I want to be able to find the index of all occurrences of a substring in a larger string using Ruby. E.g.: all "in" in "Einstein"
str = "Einstein"
str.index("in") #returns only 1
str.scan("in") #returns ["in","in"]
#desired output would be [1, 6]
The standard hack is:
indices = "Einstein".enum_for(:scan, /(?=in)/).map do
Regexp.last_match.offset(0).first
end
#=> [1, 6]
def indices_of_matches(str, target)
sz = target.size
(0..str.size-sz).select { |i| str[i,sz] == target }
end
indices_of_matches('Einstein', 'in')
#=> [1, 6]
indices_of_matches('nnnn', 'nn')
#=> [0, 1, 2]
The second example reflects an assumption I made about the treatment of overlapping strings. If overlapping strings are not to be considered (i.e., [0, 2]

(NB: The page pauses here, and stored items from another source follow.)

theorem test_rule_pattern_too_long : errOf (loadRule (rawEntry 17 0x00)) = some (.patternTooLong 17) := by decide
theorem test_rule_reserved_low : errOf (loadRule (rawEntry 2 0x0A)) = some (.reservedHandler 0x0A) := by decide
theorem test_rule_reserved_high : errOf (loadRule (rawEntry 16 0x7F)) = some (.reservedHandler 0x7F) := by decide
theorem test_rule_loads : (okOf (loadRule (rawEntry 2 0x80))) =
    some (rule [0x01, 0x02] (some 0x0067) none (.ext 0)) := by decide
theorem test_rule_table_refused_whole : errOf (loadRules [rawEntry 0 0, rawEntry 2 0x0A]) =
    some (.reservedHandler 0x0A) := by decide

/-! ### Decode: words written bit by bit from R85, R87, R89 -/

theorem test_decode_reset : okOf (decode (.port (.rst 5))) = some (.reset 5) := by decide
theorem test_decode_none : okOf (decode (.port (.ev 0b000#3 0xAA 7))) = some .noEvent := by decide
theorem test_decode_rxbyte : okOf (decode (.port (.ev 0b001#3 0b01101000#8 0x3E8))) = some (.rxbyte 0x68 1000) := by decide
theorem test_decode_tick : okOf (decode (.port (.ev 0b010#3 0xFF 0x32))) = some (.tick 50) := by decide
theorem test_decode_infotmr : okOf (decode (.port (.ev 0b011#3 0 0))) = some .infotmr := by decide
theorem test_decode_rxfault : okOf (decode (.port (.ev 0b100#3 0 0))) = some .rxfault := by decide
theorem test_decode_reserved_events : errOf (decode (.port (.ev 0b101#3 0 0))) = some (.reservedEvent 5) ∧
    errOf (decode (.port (.ev 0b110#3 0 0))) = some (.reservedEvent 6) ∧
    errOf (decode (.port (.ev 0b111#3 0 0))) = some (.reservedEvent 7) := by decide
theorem test_decode_cdcPoll : okOf (decode (.handler 0b00000001#8 fPoll)) = some (.cdcPoll fPoll) := by decide
theorem test_decode_cdcInforeq : okOf (decode (.handler 0b00000010#8 fInfo)) = some (.cdcInforeq fInfo) := by decide
theorem test_decode_cdcEnter : okOf (decode (.handler 0b00000011#8 fMode)) = some (.cdcEnter fMode) := by decide
theorem test_decode_cdcStop : okOf (decode (.handler 0b00000100#8 fStop)) = some (.cdcStop fStop) := by decide
theorem test_decode_cdcPause : okOf (decode (.handler 0b00000101#8 fPause)) = some (.cdcPause fPause) := by decide
theorem test_decode_cdcStart : okOf (decode (.handler 0b00000110#8 fStart)) = some (.cdcStart fStart) := by decide
theorem test_decode_cdcDiskchg : okOf (decode (.handler 0b00000111#8 fDisk)) = some (.cdcDiskchg fDisk) := by decide
theorem test_decode_cdcOutkey : okOf (decode (.handler 0b00001000#8 fTone)) = some (.cdcOutkey fTone) := by decide
theorem test_decode_cdcTmrcancel : okOf (decode (.handler 0b00001001#8 fImmo)) = some (.cdcTmrcancel fImmo) := by decide
theorem test_decode_hext : okOf (decode (.handler 0b10000000#8 fPoll)) = some (.hext 0 fPoll) ∧
    okOf (decode (.handler 0b11111111#8 fPoll)) = some (.hext 127 fPoll) := by decide
theorem test_decode_reserved_hids : errOf (decode (.handler 0b00001010#8 fPoll)) = some (.reservedHandler 0x0A) ∧
    errOf (decode (.handler 0b01111111#8 fPoll)) = some (.reservedHandler 0x7F) ∧
    errOf (decode (.handler 0b00000000#8 fPoll)) = some .noHandlerId := by decide
theorem test_decode_rotary : okOf (decode (.frame
    [0b11110000#8, 0b00000100#8, 0b00111011#8, 0b01001001#8, 0b10000010#8, 0b00000100#8])) =
    some (.ruleRotary 0x82 0x04) := by decide
theorem test_decode_not_rotary : errOf (decode (.frame [0xF0, 0x04, 0x3B, 0x48, 0x82, 0x05])) = some .unknownFrame ∧
    errOf (decode (.frame [0xF0, 0x04, 0x3B, 0x49, 0x82])) = some .unknownFrame := by decide
/-- The table's own words: RXBYTE, CDC_DISKCHG, HEXT, RULE_ROTARY, and rows without bits. -/
theorem test_table_words : decodeTableWord 8 0x01 = some (.rxbyte 0 0) ∧
    decodeTableWord 8 0x07 = some (.cdcDiskchg zeroFrame) ∧ decodeTableWord 8 0x80 = some (.hext 0 zeroFrame) ∧
    decodeTableWord 32 0xF0043B49 = some (.ruleRotary 0 0) ∧ decodeTableWord 0 0 = none := by decide
/-- A placed table word runs at the very next step: TICK, CDC_DISKCHG's frame is dispatched, the rotary frame goes out. -/
theorem test_withFetchWord_tick :
    (nextOf (step (State.reset.withFetchWord 8 2))).map State.tick600 = some 1 := by decide
theorem test_withFetchWord_rotary :
    ((nextOf (step (State.reset.withFetchWord 32 0xF0043B49))).map State.actions).map List.length = some 2 := by decide
theorem test_kinds : okOf (decodeKind 4) = some .stopped ∧ errOf (decodeKind 5) = some (.reservedKind 5) := by decide
/-- R94: two frames back to back, cut off one by one; a cut frame; the length byte 63. -/
theorem test_parseWire : okOf (parseWire (fPoll ++ fStart)) = some (fPoll, fStart) ∧
    errOf (parseWire [0x68, 0x03, 0x18]) = some .frameCut ∧
    errOf (parseWire [0x10, 0x3F, 0x00]) = some (.frameLength 65) := by decide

is the desired return value in the second example), this answer is obviously inappropriate.
This is a more verbose solution which brings the advantage of not relying on a global value:
def indices(string, regex)
position = 0
Enumerator.new do |yielder|
while match = regex.match(string, position)
yielder << match.begin(0)
position = match.end(0)
end
end
end
p indices("Einstein", /in/).to_a
# [1, 6]
It outputs an Enumerator
, so you could also use it lazily or just take the n
first indices.
Also, if you might need more information than just the indices, you could return an Enumerator
of MatchData
and extract the indices:
def matches(string, regex)
position = 0
Enumerator.new do |yielder|
while match = regex.match(string, position)
yielder << match
position = match.end(0)
end
end
end
p matches("Einstein", /in/).map{ |match| match.begin(0) }
# [1, 6]
To get the behaviour described by @Cary, you could replace the last line in block by position = match.begin(0) + 1
.
#Recursive Function
def indexes string, sub_string, start=0
index = string[start..-1].index(sub_string)
return [] unless index
[index+start] + indexes(string,sub_string,index+start+1)
end
#For better Usage I would open String
class
class String
def indexes sub_string,start=0
index = self[start..-1].index(sub_string)
return [] unless index
[index+start] + indexes(sub_string,index+start+1)
end
end
This way we can call in this way: "Einstein".indexes("in") #=> [1, 6]